Here, the FDPIC expressly disagrees with the view of Google itself, according to which usage data do not constitute personal data. However, the FDPIC does not further substantiate its opinion on this point – which is not self-evident.
Role allocation: Google as jointly responsible party
Google in the use of Google Analytics, according to DSK not acting as a processor.
DSK on this:
When using Google Analytics, the website operator does not solely determine the Purposes and means of data processing. These are rather partly given exclusively by Googleso that Google itself is responsible in this respect, and contractually accepted by the site operator. The processing when using Google Analytics represents a single life circumstance in which the various aspects of the processing only make sense as a whole. This has the consequence that the parties within a processing activity do not change their role as processor and/or controller can.
Here, too, the DPA disagrees with Google, according to which Google acts as processor for certain processing operations and as controller for others (on the latter, cf. the Shared Data Under Measurement Controller-Controller Data Protection Terms of Google). Rather, Google and the website operator were jointly responsible in the sense of Art. 26 DSGVO.
Legal basis: Consent
Since Google Analytics is not necessary for the contract, Article 6 (1) (b) of the GDPR is not a legal basis. Article 6 (1) (f) DSGVO (legitimate interest) also does not apply “as a rule”:
In view of the specific data processing steps involved in the use of Google Analytics, the interests, fundamental rights and freedoms of users regularly outweigh the interests of website operators. In particular the user does not reasonably expect that his personal data will be passed on to third parties and comprehensively evaluated with the aim of creating personal advertising and linking it with the personal data obtained from other contexts. This goes far beyond thatwhich is permissible within the scope of Art. 6 (1) f) DS-GVO. In this respect, the situation differs significantly from the case of a statistics function on one’s own website or by means of commissioned processing.

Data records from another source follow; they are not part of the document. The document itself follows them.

/-- The status that refuses a record in a context (R116, R117); 0 where none does. -/
def defineRefusal (s : State) (ctx : Nat) (c : Contract) : Nat :=
  if c.id / 64 ≠ ctx then 0x3004
  else if decide (c.kind = 0) || decide (5 < c.kind) || !rangesOk c || (usedBits c.kind).any fun u => unused c u.1 u.2 then 0x3003
  else if !linkShape s c then 0x3006
  else if !bucketsOk c then 0x3005
  else 0

/-- Eight-byte words of a byte string. -/
def words8 : Nat → List Byte → List Word
  | 0, _ => []
  | n + 1, bs => BitVec.ofNat 64 (leNat (bs.take 8)) :: words8 n (bs.drop 8)

/-- The effect of mkr.define. -/
def defineBody (src : Src) (addr : Word) (s : State) : State × Reply :=
  match itemRead s src 1 addr 96 with
  | .error st => (s, .status st)
  | .ok bs =>
    let c : Contract := words8 12 bs
    let obj := BitVec.ofNat 64 c.id
    let st := defineRefusal s src.ctx c
    if st ≠ 0 then (s, .fail st obj 0)
    else ({ s with mkr := { s.mkr with pending := mset s.mkr.pending c.id c, shed := mdel s.mkr.shed c.id } },
          .done 0 obj obj 0)

def execMkrDefine (src : Src) (addr : BitVec 64) (s : State) : Host.Outcome State Fault Refusal :=
  .next (runItem s src 0xD0 (defineBody src addr))

/-- The effect of mkr.drop. -/
def dropBody (src : Src) (id : Nat) (s : State) : State × Reply :=
  let obj := BitVec.ofNat 64 id
  if id / 64 = src.ctx ∧ (mget s.mkr.pending id).isSome then
    ({ s with mkr := { s.mkr with pending := mdel s.mkr.pending id } }, .done 0 0 obj 0)
  else (s, .fail 0x3012 obj 0)

def execMkrDrop (src : Src) (id : Nat) (s : State) : Host.Outcome State Fault Refusal :=
  .next (runItem s src 0xD1 (dropBody src id))

/-- The effect of mkr.ready: refused without a time lock, else evaluated in fetch order (R119, R122). -/
def readyBody (src : Src) (addr : Word) (s : State) : State × Reply :=
  if s.fld GLB_TIME_STATUS_LOCKED = 0 then (s.setFld MKR_STATUS_LAST_STATUS 0x3002, .status 0x3002)
  else
    let s := { s with mkr := { s.mkr with waiting := s.mkr.waiting ++ [⟨src, addr⟩] } }
    (if s.mkr.evaluating.isSome then s else startNext s, .later)

def execMkrReady (src : Src) (addr : BitVec 64) (s : State) : Host.Outcome State Fault Refusal :=
  .next (runItem s src 0xD2 (readyBody src addr))

/-- Empties a context's pending and admitted sets (R121). -/
def withdraw (s : State) (ctx : Nat) : State :=
  let s := { s with mkr := { s.mkr with pending := s.mkr.pending.filter fun x => x.1 / 64 ≠ ctx } }
  installSets s (s.mkr.admitted.filter fun x => x.1 / 64 ≠ ctx)

def execMkrWithdraw (src : Src) (s : State) : Host.Outcome State Fault Refusal :=
  .next (runItem s src 0xD3 fun s => (withdraw s src.ctx, .ok))

/-- The 128 bytes of mkr.query (R115). -/
def queryImage (s : State) (id st : Nat) (c : Contract) : List Byte :=
  let l := if st = 1 then liveOf s id c else liveInit c s.now
  let lv (n : Nat) : Nat := if st = 1 ∧ 2 ≤ c.kind ∧ c.kind ≤ 4 then n / 10 ^ 9 else 0
  c.flatMap (fun w => leBytes 8 w.toNat) ++
  leBytes 8 (st + (if st = 1 then boundTo s id else 0) * 4) ++ leBytes 8 (lv l.cLevel) ++ leBytes 8 (lv l.pLevel) ++ leBytes 8 0

/-- The state and record of an identifier: in force 1, pending 0, shed 2 (R115, R611). -/
def contractState (s : State) (id : Nat) : Option (Nat × Contract) :=
  match inForce s id, mget s.mkr.pending id, mget s.mkr.shed id with
  | some c, _, _ => some (1, c)
  | _, some c, _ => some (0, c)
  | _, _, some c => some (2, c)
  | _, _, _ => none

/-- The effect of mkr.query. -/
def mkrQueryBody (src : Src) (id : Nat) (addr : Word) (s : State) : State × Reply :=
  let obj := BitVec.ofNat 64 id
  if id / 64 ≠ src.ctx then (s, .fail 0x3004 obj 0)
  else match contractState s id with
    | none => (s, .fail 0x3010 obj 0)
    | some (st, c) =>
      match itemWrite s src 2 addr (queryImage s id st c) with
      | .error e => (s, .fail e obj 0)
      | .ok s => (s, .done 0 (BitVec.ofNat 64 st) obj 0)

def execMkrQuery (src : Src) (id : Nat) (addr : BitVec 64) (s : State) : Host.Outcome State Fault Refusal :=
  .next (runItem s src 0xD4 (mkrQueryBody src id addr))

end Sys2Proof.Machine
end

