-- ==== Sys2Proof/Machine/Objects.lean ====
section
/-! DEFINITION. Flash objects (10 R409, R410): identifiers, who may use an object, which bays hold it. -/

namespace Sys2Proof.Machine

/-- An object found on cartridges this device did not write it to: serials, identifier (free values, log entry 12). -/
opaque Config.flashObject : List Nat → Nat → Option FlashObj
/-- Bytes of a cartridge held by flash objects found on it, by serial (free values, log entry 12). -/
opaque Config.objectBytes : Nat → Nat
/-- Bytes of a cartridge that one context's flash objects found on it hold, by serial (free values, log entry 12). -/
opaque Config.ctxObjectBytes : Nat → Nat → Nat

/-- BAY_MASK of an identifier (R409). -/
def objMask (id : Nat) : Nat := bits id 0 4
/-- KIND of an identifier (R409). -/
def objKind (id : Nat) : Nat := bits id 4 4
/-- CONTEXT of an identifier (R409). -/
def objCtx (id : Nat) : Nat := bits id 8 6

/-- Bays a mask names. -/
def maskBays (m : Nat) : List Nat := (List.range 4).filter (bitOf m)

/-- Whether a context may use an object: its own, and the physical function's every object (R409). -/
def objMay (ctx id : Nat) : Bool := decide (ctx = 0) || decide (ctx = objCtx id)

/-- Serials of the cartridges in the bays an identifier names. -/
def objSerials (s : State) (id : Nat) : List Nat := (maskBays (objMask id)).map fun b => s.fld (CRT_SERIAL_SERIAL b)

/-- An object that was on the cartridges before this device wrote to them, unless it has been deleted or formatted away. -/
def objFound (s : State) (ks : List Nat) (id : Nat) : Option FlashObj :=
  if (s.crt.gone.any fun g => decide (g.1 = id) && decide (g.2.1 = ks)) || (ks.any fun k => s.crt.fresh.contains k) ||
      (ks.any fun k => s.crt.purged.contains (objCtx id, k)) then none
  else Config.flashObject ks id

/-- The object of an identifier on the cartridges now in its bays. -/
def objAt (s : State) (id : Nat) : Option FlashObj :=
  let ks := objSerials s id
  match mget s.crt.objects id with
  | some o => if o.serials = ks then some o else objFound s ks id
  | none => objFound s ks id

/-- An object as a context reads it, or the status that refuses it (R410): 0x8005 of another context, 0x8001 while a bay of the
mask cannot be read, 0x8003 where there is no such object. -/
def objFind (s : State) (ctx id : Nat) : Except Nat FlashObj :=
  if !objMay ctx id then .error 0x8005
  else if objMask id = 0 ∨ !((maskBays (objMask id)).all (bayReads s)) then .error 0x8001
  else match objAt s id with
    | none => .error 0x8003
    | some o => .ok o

/-- Bytes of a bay that an object of a length takes: its pages go round-robin over the bays of its mask (R409). -/
def objShare (id len b : Nat) : Nat :=
  let bays := maskBays (objMask id)
  let n := bays.length
  let pages := (len + pageBytes - 1) / pageBytes
  if bays.contains b then (pages + n - 1 - bays.idxOf b) / n * pageBytes else 0

/-- Puts an object in the list of those known. -/
def objStore (s : State) (id : Nat) (m : Map Byte) (len : Nat) : State :=
  { s with crt := { s.crt with objects := mset s.crt.objects id ⟨len, m, objSerials s id⟩ } }

/-- Charges a bay for a write of flash: FREE, HOST_WR and NAND_WR (R379, R412). -/
def chargeWrite (s : State) (b bytes : Nat) : State :=
  ((s.decFld (CRT_FREE_BYTES b) bytes).incWrap (CRT_HOST_WR_BYTES b) bytes).incWrap (CRT_NAND_WR_BYTES b) bytes

/-- Writes an object: its bytes, and each bay's share of its pages. -/
def objPut (s : State) (id : Nat) (bs : List Byte) : State :=
  let m : Map Byte := (bs.zipIdx.filter fun x => decide (x.1 ≠ 0)).map fun x => (x.2, x.1)
  (maskBays (objMask id)).foldl (fun s b => chargeWrite s b (objShare id bs.length b)) (objStore s id m bs.length)

/-- Deletes an object: its pages are free again. -/
def objDel (s : State) (id : Nat) (o : FlashObj) : State :=
  let ks := objSerials s id
  let known := match mget s.crt.objects id with
    | some x => decide (x.serials = ks)
    | none => false
  let s := { s with crt := { s.crt with
    objects := if known then mdel s.crt.objects id else s.crt.objects,
    gone := s.crt.gone ++ [(id, ks, if known then 0 else o.len)] } }
  (maskBays (objMask id)).foldl (fun s b => s.incWrap (CRT_FREE_BYTES b) (objShare id o.len b)) s

/-- Bytes of an object. -/
def objRead (o : FlashObj) (a n : Nat) : List Byte := rdBytes o.bytes a (min n (o.len - a))

/-- Bytes of a bay that the flash objects of its cartridge hold. -/
def objBytesOn (s : State) (b : Nat) : Nat :=
  let k := s.fld (CRT_SERIAL_SERIAL b)
  let known := (s.crt.objects.filter fun x => (maskBays (objMask x.1)).contains b && x.2.serials.contains k).map fun x =>
    objShare x.1 x.2.len b
  let freed := (s.crt.gone.filter fun g => (maskBays (objMask g.1)).contains b && g.2.1.contains k).map fun g => objShare g.1 g.2.2 b
  let purged := (s.crt.purged.filter fun y => y.2 = k).map fun y => Config.ctxObjectBytes k y.1
  (if s.crt.fresh.contains k then 0 else Config.objectBytes k - freed.sum - purged.sum) + known.sum

end Sys2Proof.Machine
end

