/-- A session table entry at create (R40). -/
def sesInit (now instar ctx queue vocab grammar model prio dur customer : Nat) (draftEn : Bool) (tag : Word)
    (contract cls origin gram : Nat) : Session where
  instar := instar
  state := .waiting
  tier := .p1
  dur := dur
  context := ctx
  customer := customer
  vocab := vocab
  grammar := grammar
  model := model
  prio := prio
  holdReason := 0
  cancelReq := false
  parkBusy := false
  reviveBusy := false
  endReq := false
  draftEn := draftEn
  moved := false
  seqSlot := 0
  seqValid := false
  queue := queue
  lastStatus := 0
  tokens := 0
  generated := 0
  kvRoot := 0
  recurRoot := 0
  aux := 0
  expectTime := 0
  deadline := 0
  createTime := now
  changeTime := now
  link := 0
  kvPages := 0
  dirtyPages := 0
  tag := tag
  cls := cls
  contract := contract
  genLimit := 0
  lender := 0
  bay := 0
  transcriptBytes := 0
  updateSeq := 0
  checkBad := false
  shadowBad := false
  mirrored := true
  oldInstar := none
  origin := origin
  text := textInit (BitVec.ofNat 64 now) gram
  segs := []
  transcriptPages := []
  prompt := []
  tokenised := false
  history := []
  kv := []
  recur := []
  cur := false
  listFrames := []
  p3 := none
  p2 := none
  park := none
  deferred := none
  rev := none
  mig := none
  cancel := none
  tombstone := 0
  ending := none
  holdReq := false
  lifted := false
  runAfter := none
  graceAt := none
  waitSince := now
  overdueDone := false
  deadlineDone := false
  behind := false
  bound := true
  mustMatch := none
  prevHandle := 0
  announced := true
  restored := none

/-- RECUR_HALF of a model slot and whether it has recurrent layers. -/
def recurOf (s : State) (m : Nat) : Nat × Bool :=
  match mget s.gal.models m with
  | none => (0, false)
  | some x => (x.recurHalf, x.recur)

/-- The pages of a new session (R37, R40, R285, R286): its list pages, recurrent pages and auxiliary page. -/
def newPages (s : State) (c i half : Nat) (recur : Bool) : Option (List Nat × List Nat × List Nat × State) := do
  let (ls, s) ← allocFrames c 2 0 i (if recur then 2 else 1) s
  let (rs, s) ← allocFrames c 3 0 0 (if recur then 2 * half else 0) s
  let (as, s) ← allocFrames c 4 0 0 1 s
  return (ls, rs, as, s)

/-- References and list frames of a session's newly allocated pages. -/
def withPages (e : Session) (ls rs as : List Nat) : Session :=
  ({ e with
    kvRoot := pageRef false false 1 0 (ls.getD 0 0),
    recurRoot := match ls[1]? with | some f => pageRef false false 1 0 f | none => 0,
    aux := pageRef true false 1 0 (as.getD 0 0),
    recur := rs.zipIdx.map fun (x : Nat × Nat) => (x.2, pageRef true false 1 0 x.1),
    listFrames := ls.zipIdx.map fun (x : Nat × Nat) => (x.2, x.1) }).recount

/-- The status that refuses a new session of a context bound to a contract (R604): 0 where none does. -/
def createRefusal (s : State) (ctx contract : Nat) (bound : Bool) : Nat :=
  if !bound then 0x2006
  else if !contractOk s ctx contract then 0x3010
  else if contractFull s contract then 0x3011
  else if s.ses.freeList.isEmpty then 0x2001
  else 0

/-- Allocates and binds a session, or refuses it (R36, R40, R45, R51, R58, R604). -/
def createSession (src : Src) (vocab grammar model prio dur customer : Nat) (draftEn : Bool) (tag : Word)
    (contract cls : Nat) (s : State) : State × Reply :=
  let st := createRefusal s src.ctx contract (bindingOk s src.ctx vocab grammar model dur customer)
  if st ≠ 0 then (s, .fail st 0 tag)
  else match takeIndex s with
    | none => (s, .fail 0x2001 0 tag)
    | some (i, inst, s1) =>
      let r := recurOf s model
      match newPages s1 src.ctx i r.1 r.2 with
      | none => (s, .fail 0x200D 0 tag)
      | some (ls, rs, as, s2) =>
        let e := withPages (sesInit s.now inst src.ctx src.queue vocab grammar model prio dur customer draftEn tag contract cls
          s.devAddr (gramStart s grammar)) ls rs as
        let s3 := bindSlots { s2 with ses := { s2.ses with entries := mset s2.ses.entries i e } } e
        let s4 := s3.incWrap SES_LIVE_ALLOCATED 1
        (s4, .done 0 (handleOf s4 i e) (handleOf s4 i e) tag)

def execSesCreate (src : Src) (vocab grammar model prio dur customer : Nat) (draftEn : Bool) (tag : BitVec 64)
    (contract cls : Nat) (s : State) : Host.Outcome State Fault Refusal :=
  .next (runItem s src 0xC0 (createSession src vocab grammar model prio dur customer draftEn tag contract cls))

/-! ### ses.feed, ses.run (R39, R49, R66, R150, R156, R323, R402, R603) -/

/-- The token identities of a feed's bytes. -/
def wordsOf : List Byte → List Nat
  | a :: b :: c :: d :: r => leNat [a, b, c, d] :: wordsOf r
  | _ => []

/-- An entry whose auxiliary page has been written (R37). -/
def dirtyAux (e : Session) : Session := ({ e with aux := refSetDirty e.aux true }).recount

/-- Appends a segment to a session: its transcript pages (kind 5), bytes and, in PREFILL, tokens (R38, R39, R322); none where
no page is free. -/
def appendSegment (s : State) (i : Nat) (e : Session) (seg : Segment) : Option State :=
  let bytes := e.transcriptBytes + segBytes seg
  let need := (bytes + pageBytes - 1) / pageBytes - e.transcriptPages.length
  (allocFrames e.context 5 0 0 need s).map fun r =>
    let last := e.transcriptPages.length - 1
    let old := e.transcriptPages.zipIdx.map fun x =>
      if x.2 = last && decide (e.transcriptBytes % pageBytes ≠ 0) then refSetDirty x.1 true else x.1
    let e := dirtyAux { e with segs := e.segs ++ [seg], transcriptBytes := bytes,
                               transcriptPages := old ++ r.1.map (pageRef true false 1 0 ·) }
    r.2.setSes i (if e.state = .prefill then tokeniseSession s e else e)

/-- The effect of ses.feed on an accepted session. -/
def feedBody (src : Src) (addr : Word) (len : Nat) (tokens run : Bool) (genLimit : Nat) (i : Nat) (e : Session)
    (s : State) : State × Reply :=
  if e.state = .cancelling then (s, .status 0x200A)
  else if e.state = .migrating ∨ (run ∧ e.state ≠ .waiting) then (s, .status 0x2004)
  else if tokens ∧ len % 4 ≠ 0 then (s, .status 0x5003)
  else if 4194304 < e.transcriptBytes + len then (s, .status 0x2009)
  else match itemRead s src 2 addr len with
    | .error st => (s, .status st)
    | .ok bs =>
      let ids := wordsOf bs
      if tokens && ids.any fun t => decide (s.fld (TOK_VOCAB_A_NTOK e.vocab) ≤ t) then (s, .status 0x6012)
      else match (if len = 0 then some s else appendSegment s i e (if tokens then .ids ids else .text bs)) with
        | none => (s, .status 0x200D)
        | some s1 =>
          let res := BitVec.ofNat 64 (e.transcriptBytes + len)
          if e.state = .waiting then
            let r := if run then runSession s1 i genLimit else ((sesEvent s1 i false).1, 0)
            if r.2 = 0 then (r.1, .done 0 res 0 0) else (r.1, .status r.2)
          else (s1, .done 0 res 0 0)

Therefore, as a rule, only consent remains:
As a result, a lawful use of Google Analytics is generally only possible on the basis of an effective consent of the website visitors pursuant to Art. 6 (1) a), Art. 7 DS-GVO.
Obtaining consent
Consent to the processing of personal data by Google Analytics is subject to the usual requirements. In this regard, the DSK states, among other things, that
- in the Declaration of consent to be clearly and unambiguously described must, that the processing is essentially carried out by Google, that the data is not anonymous, what data is processed and that Google uses it for “any of its own purposes such as profiling” as well as “links it to other data such as any GoogleAccounts”. Google must be explicitly listed as a recipient of the data;
- Users Active only can consent (e.g. clicking a button);
- no data may be collected or elements reloaded from Google websites prior to consent;
- the consent only voluntary is when the person concerned has options and a free choice. They must also be able to refuse consent without suffering any disadvantages as a result. The coupling with a service could lead to the consent not being voluntary.
In addition, a Possibility of objection for example by including a corresponding button. It is not sufficient to simply make reference to the Google Opt Out Add-On, inter alia, because this revocation is not as simple as giving consent.
Other requirements
Further, the privacy policy must explain the processing by Google Analytics, and users “should” have the Shortening of the IP address by Google Activate.